Segment Open

-- ==== Sys2Proof/Machine/Dispatch.lean ====
section
/-! DEFINITION. `execute(d)` and its completion (40_sequencer.md R132): each command to its meaning. -/

namespace Sys2Proof.Machine

def exec (i : Instr) (s : State) : Host.Outcome State Fault Refusal :=
  match i with
  | .nop => Sys2Proof.Machine.execNop s
  | .halt => Sys2Proof.Machine.execHalt s
  | .jump target => Sys2Proof.Machine.execJump target s
  | .sort src dst => Sys2Proof.Machine.execSort src dst s
  | .saCheck src aux => Sys2Proof.Machine.execSaCheck src aux s
  | .bwtFwd internal src dst aux => Sys2Proof.Machine.execBwtFwd internal src dst aux s
  | .bwtInv src dst primary => Sys2Proof.Machine.execBwtInv src dst primary s
  | .mtfEnc src dst => Sys2Proof.Machine.execMtfEnc src dst s
  | .mtfDec src dst => Sys2Proof.Machine.execMtfDec src dst s
  | .rleEnc src dst => Sys2Proof.Machine.execRleEnc src dst s
  | .rleDec src dst => Sys2Proof.Machine.execRleDec src dst s
  | .fltEnc src dst => Sys2Proof.Machine.execFltEnc src dst s
  | .fltDec src dst n => Sys2Proof.Machine.execFltDec src dst n s
  | .rcEnc src dst => Sys2Proof.Machine.execRcEnc src dst s
  | .rcDec src dst m => Sys2Proof.Machine.execRcDec src dst m s
  | .crc32 src => Sys2Proof.Machine.execCrc32 src s
  | .compress tryFilter src dst => Sys2Proof.Machine.execCompress tryFilter src dst s
  | .decompress src dst => Sys2Proof.Machine.execDecompress src dst s

end Sys2Proof.Machine
end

Segment Closed

The answer should be an exact copy of the lines from the one containing "Sys2Proof.Machine.execDecompress src dst s" through the last line of the entries, both included.

**Response area:**
  | .decompress src dst => Sys2Proof.Machine.execDecompress src dst s

end Sys2Proof.Machine
end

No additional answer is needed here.